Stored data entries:
=== Section Start ===

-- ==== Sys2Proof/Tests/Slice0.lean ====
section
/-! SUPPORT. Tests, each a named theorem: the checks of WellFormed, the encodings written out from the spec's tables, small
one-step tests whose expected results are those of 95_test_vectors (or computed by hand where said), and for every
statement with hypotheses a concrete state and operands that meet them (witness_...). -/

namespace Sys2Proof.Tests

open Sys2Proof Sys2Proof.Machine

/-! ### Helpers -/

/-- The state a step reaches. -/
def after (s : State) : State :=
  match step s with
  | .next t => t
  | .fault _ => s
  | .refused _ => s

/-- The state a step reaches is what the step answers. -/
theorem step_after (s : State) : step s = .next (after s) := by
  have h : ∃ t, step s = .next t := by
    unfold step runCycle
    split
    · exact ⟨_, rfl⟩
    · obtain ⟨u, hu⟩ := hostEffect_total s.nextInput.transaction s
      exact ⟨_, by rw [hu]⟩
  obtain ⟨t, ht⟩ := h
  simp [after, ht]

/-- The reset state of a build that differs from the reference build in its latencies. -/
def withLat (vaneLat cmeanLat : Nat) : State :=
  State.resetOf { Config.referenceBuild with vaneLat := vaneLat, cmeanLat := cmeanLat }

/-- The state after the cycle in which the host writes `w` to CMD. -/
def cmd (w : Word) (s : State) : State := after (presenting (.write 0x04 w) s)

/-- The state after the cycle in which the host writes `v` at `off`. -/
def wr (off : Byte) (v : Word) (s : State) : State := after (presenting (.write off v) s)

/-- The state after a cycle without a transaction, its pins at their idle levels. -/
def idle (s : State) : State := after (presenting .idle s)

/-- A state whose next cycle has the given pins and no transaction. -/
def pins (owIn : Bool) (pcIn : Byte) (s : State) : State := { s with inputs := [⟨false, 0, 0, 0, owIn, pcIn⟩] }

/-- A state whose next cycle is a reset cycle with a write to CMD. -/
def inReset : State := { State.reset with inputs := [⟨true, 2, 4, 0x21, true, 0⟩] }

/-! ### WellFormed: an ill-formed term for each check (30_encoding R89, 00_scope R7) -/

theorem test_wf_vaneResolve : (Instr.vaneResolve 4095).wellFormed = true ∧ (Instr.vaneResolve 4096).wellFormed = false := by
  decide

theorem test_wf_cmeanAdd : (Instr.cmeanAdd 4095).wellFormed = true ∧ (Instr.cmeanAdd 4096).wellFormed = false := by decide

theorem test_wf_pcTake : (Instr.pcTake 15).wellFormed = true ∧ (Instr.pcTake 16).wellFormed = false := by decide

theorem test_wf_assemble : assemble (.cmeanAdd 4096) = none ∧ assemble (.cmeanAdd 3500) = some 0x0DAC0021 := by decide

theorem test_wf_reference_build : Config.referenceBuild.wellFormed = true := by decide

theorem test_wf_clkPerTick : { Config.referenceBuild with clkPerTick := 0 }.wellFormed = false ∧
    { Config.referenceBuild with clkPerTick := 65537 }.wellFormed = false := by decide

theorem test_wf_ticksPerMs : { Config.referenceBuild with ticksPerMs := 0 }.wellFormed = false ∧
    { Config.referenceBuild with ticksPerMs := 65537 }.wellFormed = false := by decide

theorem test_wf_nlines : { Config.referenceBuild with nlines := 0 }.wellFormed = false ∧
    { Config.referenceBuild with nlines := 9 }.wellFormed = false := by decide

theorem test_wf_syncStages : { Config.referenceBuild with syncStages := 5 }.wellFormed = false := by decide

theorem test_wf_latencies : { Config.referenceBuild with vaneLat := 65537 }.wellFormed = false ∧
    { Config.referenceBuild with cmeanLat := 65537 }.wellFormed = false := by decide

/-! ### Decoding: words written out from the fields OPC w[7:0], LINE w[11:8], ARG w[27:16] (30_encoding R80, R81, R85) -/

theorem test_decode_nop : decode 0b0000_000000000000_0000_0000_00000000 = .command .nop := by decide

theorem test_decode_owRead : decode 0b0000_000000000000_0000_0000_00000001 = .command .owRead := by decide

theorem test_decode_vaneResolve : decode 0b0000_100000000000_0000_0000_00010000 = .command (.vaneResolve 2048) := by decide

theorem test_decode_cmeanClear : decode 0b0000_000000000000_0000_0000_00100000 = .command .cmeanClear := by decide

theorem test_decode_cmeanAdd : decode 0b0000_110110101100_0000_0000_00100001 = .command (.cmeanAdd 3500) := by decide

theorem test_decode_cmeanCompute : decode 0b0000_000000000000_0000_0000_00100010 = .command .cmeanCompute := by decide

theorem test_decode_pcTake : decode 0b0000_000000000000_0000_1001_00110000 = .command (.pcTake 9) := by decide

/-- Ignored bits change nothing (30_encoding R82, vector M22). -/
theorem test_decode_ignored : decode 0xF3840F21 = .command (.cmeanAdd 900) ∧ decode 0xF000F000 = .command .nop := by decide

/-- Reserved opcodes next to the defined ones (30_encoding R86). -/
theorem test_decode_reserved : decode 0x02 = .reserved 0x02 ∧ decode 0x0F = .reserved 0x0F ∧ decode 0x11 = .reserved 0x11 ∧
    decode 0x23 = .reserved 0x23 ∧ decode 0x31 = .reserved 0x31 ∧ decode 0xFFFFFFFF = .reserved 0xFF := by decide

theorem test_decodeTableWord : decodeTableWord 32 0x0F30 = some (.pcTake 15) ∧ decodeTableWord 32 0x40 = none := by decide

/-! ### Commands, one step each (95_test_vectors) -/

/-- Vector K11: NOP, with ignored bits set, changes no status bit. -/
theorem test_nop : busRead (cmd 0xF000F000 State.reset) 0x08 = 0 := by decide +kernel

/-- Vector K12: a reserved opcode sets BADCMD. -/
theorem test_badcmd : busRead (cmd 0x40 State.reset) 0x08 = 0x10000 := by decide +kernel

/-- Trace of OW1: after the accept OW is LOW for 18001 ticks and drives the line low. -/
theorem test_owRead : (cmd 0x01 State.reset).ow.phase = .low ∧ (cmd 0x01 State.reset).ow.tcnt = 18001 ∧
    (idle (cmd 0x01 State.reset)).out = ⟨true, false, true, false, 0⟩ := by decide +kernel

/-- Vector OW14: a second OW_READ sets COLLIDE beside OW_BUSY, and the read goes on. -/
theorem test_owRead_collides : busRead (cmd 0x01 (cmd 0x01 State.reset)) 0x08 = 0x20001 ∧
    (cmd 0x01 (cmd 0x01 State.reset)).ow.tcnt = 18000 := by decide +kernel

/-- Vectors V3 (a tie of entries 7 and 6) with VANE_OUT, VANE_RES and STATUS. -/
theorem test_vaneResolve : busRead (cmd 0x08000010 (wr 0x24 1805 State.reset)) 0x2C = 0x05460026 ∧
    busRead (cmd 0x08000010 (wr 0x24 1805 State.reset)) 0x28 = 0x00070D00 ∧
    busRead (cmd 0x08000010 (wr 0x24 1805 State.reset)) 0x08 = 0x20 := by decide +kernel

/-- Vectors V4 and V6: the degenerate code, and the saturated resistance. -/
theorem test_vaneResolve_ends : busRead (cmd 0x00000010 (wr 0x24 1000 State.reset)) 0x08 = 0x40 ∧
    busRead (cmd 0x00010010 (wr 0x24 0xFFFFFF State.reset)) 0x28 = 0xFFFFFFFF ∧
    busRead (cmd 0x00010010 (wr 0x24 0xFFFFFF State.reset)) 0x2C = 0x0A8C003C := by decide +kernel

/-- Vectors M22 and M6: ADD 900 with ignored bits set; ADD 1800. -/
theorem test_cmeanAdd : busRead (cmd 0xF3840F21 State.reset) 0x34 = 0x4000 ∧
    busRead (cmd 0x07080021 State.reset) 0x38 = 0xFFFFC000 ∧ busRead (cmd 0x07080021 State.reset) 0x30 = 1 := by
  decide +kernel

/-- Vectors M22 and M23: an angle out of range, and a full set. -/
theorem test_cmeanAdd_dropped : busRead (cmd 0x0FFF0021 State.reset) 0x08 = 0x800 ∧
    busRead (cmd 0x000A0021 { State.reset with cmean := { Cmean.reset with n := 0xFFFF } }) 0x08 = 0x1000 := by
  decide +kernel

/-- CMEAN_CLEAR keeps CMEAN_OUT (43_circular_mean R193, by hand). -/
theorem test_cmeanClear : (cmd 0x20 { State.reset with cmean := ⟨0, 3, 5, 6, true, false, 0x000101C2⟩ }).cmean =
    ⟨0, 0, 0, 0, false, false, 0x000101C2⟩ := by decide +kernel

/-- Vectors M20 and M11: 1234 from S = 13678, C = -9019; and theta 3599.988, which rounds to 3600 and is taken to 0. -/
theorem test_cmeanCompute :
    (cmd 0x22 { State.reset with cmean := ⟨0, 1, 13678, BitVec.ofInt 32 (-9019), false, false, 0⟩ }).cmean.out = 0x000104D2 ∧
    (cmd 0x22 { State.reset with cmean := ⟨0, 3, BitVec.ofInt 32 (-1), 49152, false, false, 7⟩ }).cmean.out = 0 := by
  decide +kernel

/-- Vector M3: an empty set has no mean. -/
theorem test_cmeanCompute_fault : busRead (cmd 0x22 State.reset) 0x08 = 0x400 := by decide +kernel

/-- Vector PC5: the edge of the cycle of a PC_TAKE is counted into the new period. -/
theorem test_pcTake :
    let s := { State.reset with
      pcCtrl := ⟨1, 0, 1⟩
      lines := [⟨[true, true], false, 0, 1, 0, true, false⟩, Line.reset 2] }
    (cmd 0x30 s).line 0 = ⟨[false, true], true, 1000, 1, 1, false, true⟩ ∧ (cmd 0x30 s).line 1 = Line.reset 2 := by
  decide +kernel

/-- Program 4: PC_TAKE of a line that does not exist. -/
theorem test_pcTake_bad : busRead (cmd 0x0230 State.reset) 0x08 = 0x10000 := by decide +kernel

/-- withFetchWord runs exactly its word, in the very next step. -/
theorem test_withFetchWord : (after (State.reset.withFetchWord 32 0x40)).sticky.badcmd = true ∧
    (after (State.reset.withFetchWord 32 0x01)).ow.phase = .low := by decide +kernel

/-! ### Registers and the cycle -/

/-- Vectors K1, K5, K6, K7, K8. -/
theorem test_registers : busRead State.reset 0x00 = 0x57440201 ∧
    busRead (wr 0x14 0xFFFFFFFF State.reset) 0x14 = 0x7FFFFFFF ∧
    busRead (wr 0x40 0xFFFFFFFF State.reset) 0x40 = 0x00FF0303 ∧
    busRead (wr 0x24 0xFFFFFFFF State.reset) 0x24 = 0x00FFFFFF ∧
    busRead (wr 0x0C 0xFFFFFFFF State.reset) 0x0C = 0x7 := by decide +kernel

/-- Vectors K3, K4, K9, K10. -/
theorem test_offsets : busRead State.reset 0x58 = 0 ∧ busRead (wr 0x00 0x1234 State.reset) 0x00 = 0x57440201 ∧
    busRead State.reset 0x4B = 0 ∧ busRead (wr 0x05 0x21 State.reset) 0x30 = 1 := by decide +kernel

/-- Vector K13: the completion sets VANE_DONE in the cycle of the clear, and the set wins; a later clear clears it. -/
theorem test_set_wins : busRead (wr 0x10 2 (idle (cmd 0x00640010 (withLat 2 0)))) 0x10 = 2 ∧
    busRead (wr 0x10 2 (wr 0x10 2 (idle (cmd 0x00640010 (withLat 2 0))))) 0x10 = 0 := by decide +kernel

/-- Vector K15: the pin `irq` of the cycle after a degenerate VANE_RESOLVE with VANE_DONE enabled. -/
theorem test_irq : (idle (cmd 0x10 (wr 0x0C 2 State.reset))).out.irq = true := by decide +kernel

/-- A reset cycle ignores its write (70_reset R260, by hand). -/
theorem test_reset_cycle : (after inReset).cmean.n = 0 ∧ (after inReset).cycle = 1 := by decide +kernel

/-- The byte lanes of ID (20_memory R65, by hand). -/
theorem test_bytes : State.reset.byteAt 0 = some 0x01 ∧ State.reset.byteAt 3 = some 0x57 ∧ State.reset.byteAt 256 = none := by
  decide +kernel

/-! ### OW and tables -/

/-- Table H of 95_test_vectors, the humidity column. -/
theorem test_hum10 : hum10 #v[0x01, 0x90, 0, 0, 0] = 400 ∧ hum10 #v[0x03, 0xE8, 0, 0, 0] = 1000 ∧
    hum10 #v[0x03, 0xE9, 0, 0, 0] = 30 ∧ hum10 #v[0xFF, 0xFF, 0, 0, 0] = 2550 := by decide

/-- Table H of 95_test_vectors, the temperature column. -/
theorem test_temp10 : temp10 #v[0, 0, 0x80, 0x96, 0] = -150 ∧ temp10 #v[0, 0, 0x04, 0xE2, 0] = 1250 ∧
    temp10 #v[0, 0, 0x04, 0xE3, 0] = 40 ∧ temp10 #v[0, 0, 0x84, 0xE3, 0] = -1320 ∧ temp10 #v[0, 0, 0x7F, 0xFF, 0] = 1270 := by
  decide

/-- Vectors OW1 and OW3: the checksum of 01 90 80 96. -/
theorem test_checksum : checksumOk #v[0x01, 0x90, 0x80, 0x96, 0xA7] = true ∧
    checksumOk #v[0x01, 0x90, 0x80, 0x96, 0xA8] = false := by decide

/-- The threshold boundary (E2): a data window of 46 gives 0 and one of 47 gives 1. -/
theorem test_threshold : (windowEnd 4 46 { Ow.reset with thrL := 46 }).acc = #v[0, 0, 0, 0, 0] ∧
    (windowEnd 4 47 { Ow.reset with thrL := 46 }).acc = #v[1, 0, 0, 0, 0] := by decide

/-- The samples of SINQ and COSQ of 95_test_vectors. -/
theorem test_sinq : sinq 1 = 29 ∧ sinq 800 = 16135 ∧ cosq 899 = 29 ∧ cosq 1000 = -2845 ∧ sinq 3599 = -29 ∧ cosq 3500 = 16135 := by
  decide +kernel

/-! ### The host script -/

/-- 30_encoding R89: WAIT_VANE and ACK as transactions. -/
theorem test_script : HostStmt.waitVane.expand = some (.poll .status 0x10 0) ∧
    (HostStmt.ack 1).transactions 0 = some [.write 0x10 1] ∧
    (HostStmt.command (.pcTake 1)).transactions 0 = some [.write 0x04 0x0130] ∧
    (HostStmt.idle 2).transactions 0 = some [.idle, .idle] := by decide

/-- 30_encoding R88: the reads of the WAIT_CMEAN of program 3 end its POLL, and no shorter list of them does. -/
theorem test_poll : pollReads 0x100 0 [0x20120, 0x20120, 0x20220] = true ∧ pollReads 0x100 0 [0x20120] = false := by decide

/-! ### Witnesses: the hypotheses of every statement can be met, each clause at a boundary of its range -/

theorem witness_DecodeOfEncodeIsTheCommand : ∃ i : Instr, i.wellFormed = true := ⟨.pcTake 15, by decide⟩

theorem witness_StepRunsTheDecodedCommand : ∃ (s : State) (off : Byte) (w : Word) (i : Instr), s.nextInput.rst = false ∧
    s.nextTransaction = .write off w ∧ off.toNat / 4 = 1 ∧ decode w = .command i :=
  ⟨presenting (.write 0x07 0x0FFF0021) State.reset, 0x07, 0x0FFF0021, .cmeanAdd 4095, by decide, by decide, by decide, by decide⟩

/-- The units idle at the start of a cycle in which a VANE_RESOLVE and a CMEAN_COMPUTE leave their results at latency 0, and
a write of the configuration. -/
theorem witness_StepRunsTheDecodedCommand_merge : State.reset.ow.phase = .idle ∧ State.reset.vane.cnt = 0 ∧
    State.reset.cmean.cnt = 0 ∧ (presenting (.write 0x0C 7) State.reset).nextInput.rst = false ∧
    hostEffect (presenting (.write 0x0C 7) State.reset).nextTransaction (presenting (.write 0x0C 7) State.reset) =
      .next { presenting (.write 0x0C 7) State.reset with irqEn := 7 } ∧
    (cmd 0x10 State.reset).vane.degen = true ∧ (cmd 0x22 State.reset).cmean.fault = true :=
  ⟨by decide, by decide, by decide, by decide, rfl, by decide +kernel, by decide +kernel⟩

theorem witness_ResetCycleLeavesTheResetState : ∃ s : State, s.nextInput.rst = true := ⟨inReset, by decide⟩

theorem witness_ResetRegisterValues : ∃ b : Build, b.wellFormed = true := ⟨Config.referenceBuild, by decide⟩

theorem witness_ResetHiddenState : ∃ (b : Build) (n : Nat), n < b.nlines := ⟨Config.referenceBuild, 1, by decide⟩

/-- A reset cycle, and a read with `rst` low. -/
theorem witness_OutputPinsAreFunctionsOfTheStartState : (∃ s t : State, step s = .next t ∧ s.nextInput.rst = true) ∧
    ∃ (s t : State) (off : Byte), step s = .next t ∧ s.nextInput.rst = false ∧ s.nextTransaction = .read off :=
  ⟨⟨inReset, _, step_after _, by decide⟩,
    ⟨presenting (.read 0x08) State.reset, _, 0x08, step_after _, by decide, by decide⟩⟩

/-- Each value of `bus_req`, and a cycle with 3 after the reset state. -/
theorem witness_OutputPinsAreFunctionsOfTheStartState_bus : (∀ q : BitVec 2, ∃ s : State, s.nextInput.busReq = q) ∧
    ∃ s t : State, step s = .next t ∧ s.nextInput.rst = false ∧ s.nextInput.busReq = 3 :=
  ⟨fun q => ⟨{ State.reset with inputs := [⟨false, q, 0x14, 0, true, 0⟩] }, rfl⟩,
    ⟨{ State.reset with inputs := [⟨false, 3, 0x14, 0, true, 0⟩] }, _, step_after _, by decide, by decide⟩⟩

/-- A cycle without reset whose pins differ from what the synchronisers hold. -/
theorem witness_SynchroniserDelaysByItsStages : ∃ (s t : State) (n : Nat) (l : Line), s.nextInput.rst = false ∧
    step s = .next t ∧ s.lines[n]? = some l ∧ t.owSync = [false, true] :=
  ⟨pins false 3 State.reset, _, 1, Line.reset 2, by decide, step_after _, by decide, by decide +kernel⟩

=== Section End ===

• [WORK INSTRUCTION]: All lines above from the one containing "theorem test_decode_pcTake : decode" to the one containing "theorem test_nop : busRead" must be repeated exactly, both lines included, and no others.

• [ANSWER TO THE PROBLEM]:
theorem test_decode_pcTake : decode 0b0000_000000000000_0000_1001_00110000 = .command (.pcTake 9) := by decide

/-- Ignored bits change nothing (30_encoding R82, vector M22). -/
theorem test_decode_ignored : decode 0xF3840F21 = .command (.cmeanAdd 900) ∧ decode 0xF000F000 = .command .nop := by decide

/-- Reserved opcodes next to the defined ones (30_encoding R86). -/
theorem test_decode_reserved : decode 0x02 = .reserved 0x02 ∧ decode 0x0F = .reserved 0x0F ∧ decode 0x11 = .reserved 0x11 ∧
    decode 0x23 = .reserved 0x23 ∧ decode 0x31 = .reserved 0x31 ∧ decode 0xFFFFFFFF = .reserved 0xFF := by decide

theorem test_decodeTableWord : decodeTableWord 32 0x0F30 = some (.pcTake 15) ∧ decodeTableWord 32 0x40 = none := by decide

/-! ### Commands, one step each (95_test_vectors) -/

/-- Vector K11: NOP, with ignored bits set, changes no status bit. -/
theorem test_nop : busRead (cmd 0xF000F000 State.reset) 0x08 = 0 := by decide +kernel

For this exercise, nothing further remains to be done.